**TASK DIRECTIONS**:
Return the lines below exactly, starting with the line that contains "rw [runSteps_succ n hu] at h" and stopping after the last line.

START EXTRACTED RECORDS

-- ==== Sys2Proof/Laws/Step.lean ====
section
/-! SUPPORT. What one step can do, said once, and how runs of steps unfold. -/

namespace Sys2Proof.Machine

/-- A core that is not running does nothing (R110). -/
theorem step_of_not_running {s : State} (h : s.status ≠ .running) : step s = .next s := by
  simp [step, cycle, State.isRunning, h]

/-- A refused cycle (R111). -/
theorem step_of_spent {s : State} (h : s.status = .running) (hb : s.tick.toNat + 1 > s.maxTicks.toNat) :
    step s = .next s.refuseCycle := by
  simp only [step, cycle, State.isRunning_iff.mpr h, State.budgetSpent_iff.mpr hb, if_true]

/-- A cycle that runs (R112, R113, R114). -/
theorem step_of_canCycle {s : State} (h : s.canCycle) : step s = fetchExecute s.countTick := by
  have hb : s.budgetSpent = false := by
    rw [← Bool.not_eq_true, State.budgetSpent_iff]; omega
  simp only [step, cycle, State.isRunning_iff.mpr h.1, hb, if_true, Bool.false_eq_true, if_false]

/-- The fetched word does not depend on the tick. -/
@[simp] theorem fetchWord_countTick (s : State) : s.countTick.fetchWord = s.fetchWord := rfl

/-- What one step can do. -/
theorem step_cases {s t : State} (h : step s = .next t) :
    (s.status ≠ .running ∧ t = s) ∨
    (s.status = .running ∧ s.tick.toNat + 1 > s.maxTicks.toNat ∧ t = s.refuseCycle) ∨
    (s.canCycle ∧ ∃ reason, classify s.fetchWord = .error reason ∧ t = s.countTick.illegalWord) ∨
    (s.canCycle ∧ ∃ i, classify s.fetchWord = .ok i ∧ exec i s.countTick = .next t) := by
  by_cases hr : s.status = .running
  · by_cases hb : s.tick.toNat + 1 > s.maxTicks.toNat
    · rw [step_of_spent hr hb] at h
      cases h
      exact .inr (.inl ⟨hr, hb, rfl⟩)
    · have hc : s.canCycle := ⟨hr, by omega⟩
      rw [step_of_canCycle hc, fetchExecute, fetchWord_countTick] at h
      cases hw : classify s.fetchWord with
      | error reason =>
        simp only [hw] at h
        cases h
        exact .inr (.inr (.inl ⟨hc, reason, rfl, rfl⟩))
      | ok i =>
        simp only [hw] at h
        exact .inr (.inr (.inr ⟨hc, i, rfl, h⟩))
  · rw [step_of_not_running hr] at h
    cases h
    exact .inl ⟨hr, rfl⟩

/-- Every step answers a next state. -/
theorem step_answers (s : State) : ∃ t, step s = .next t := by
  by_cases hr : s.status = .running
  · by_cases hb : s.tick.toNat + 1 > s.maxTicks.toNat
    · exact ⟨_, step_of_spent hr hb⟩
    · rw [step_of_canCycle ⟨hr, by omega⟩, fetchExecute]
      cases classify s.countTick.fetchWord with
      | error reason => exact ⟨_, rfl⟩
      | ok i => exact exec_answers i s.countTick
  · exact ⟨_, step_of_not_running hr⟩

@[simp] theorem runSteps_zero (s : State) : runSteps 0 s = .next s := rfl

/-- A run is its first step and the run after it. -/
theorem runSteps_succ {s t : State} (n : Nat) (h : step s = .next t) : runSteps (n + 1) s = runSteps n t := by
  have h' : Host.Core.step core s = .next t := h
  simp only [runSteps, Host.Core.run, h']
  rfl

/-- Every run answers a next state. -/
theorem runSteps_answers (n : Nat) (s : State) : ∃ t, runSteps n s = .next t := by
  induction n generalizing s with
  | zero => exact ⟨s, rfl⟩
  | succ n ih =>
    obtain ⟨t, ht⟩ := step_answers s
    rw [runSteps_succ n ht]
    exact ih t

/-- What holds at the start of a run and is kept by every step holds at its end. -/
theorem runSteps_induction {P : State → Prop} (hstep : ∀ s t, P s → step s = .next t → P t) {n : Nat} {s t : State}
    (hs : P s) (h : runSteps n s = .next t) : P t := by
  induction n generalizing s with
  | zero => cases h; exact hs
  | succ n ih =>
    obtain ⟨u, hu⟩ := step_answers s
    rw [runSteps_succ n hu] at h
    exact ih (hstep s u hs hu) h

end Sys2Proof.Machine
end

END EXTRACTED RECORDS

**YOUR SOLUTION**:
    rw [runSteps_succ n hu] at h
    exact ih (hstep s u hs hu) h

end Sys2Proof.Machine
end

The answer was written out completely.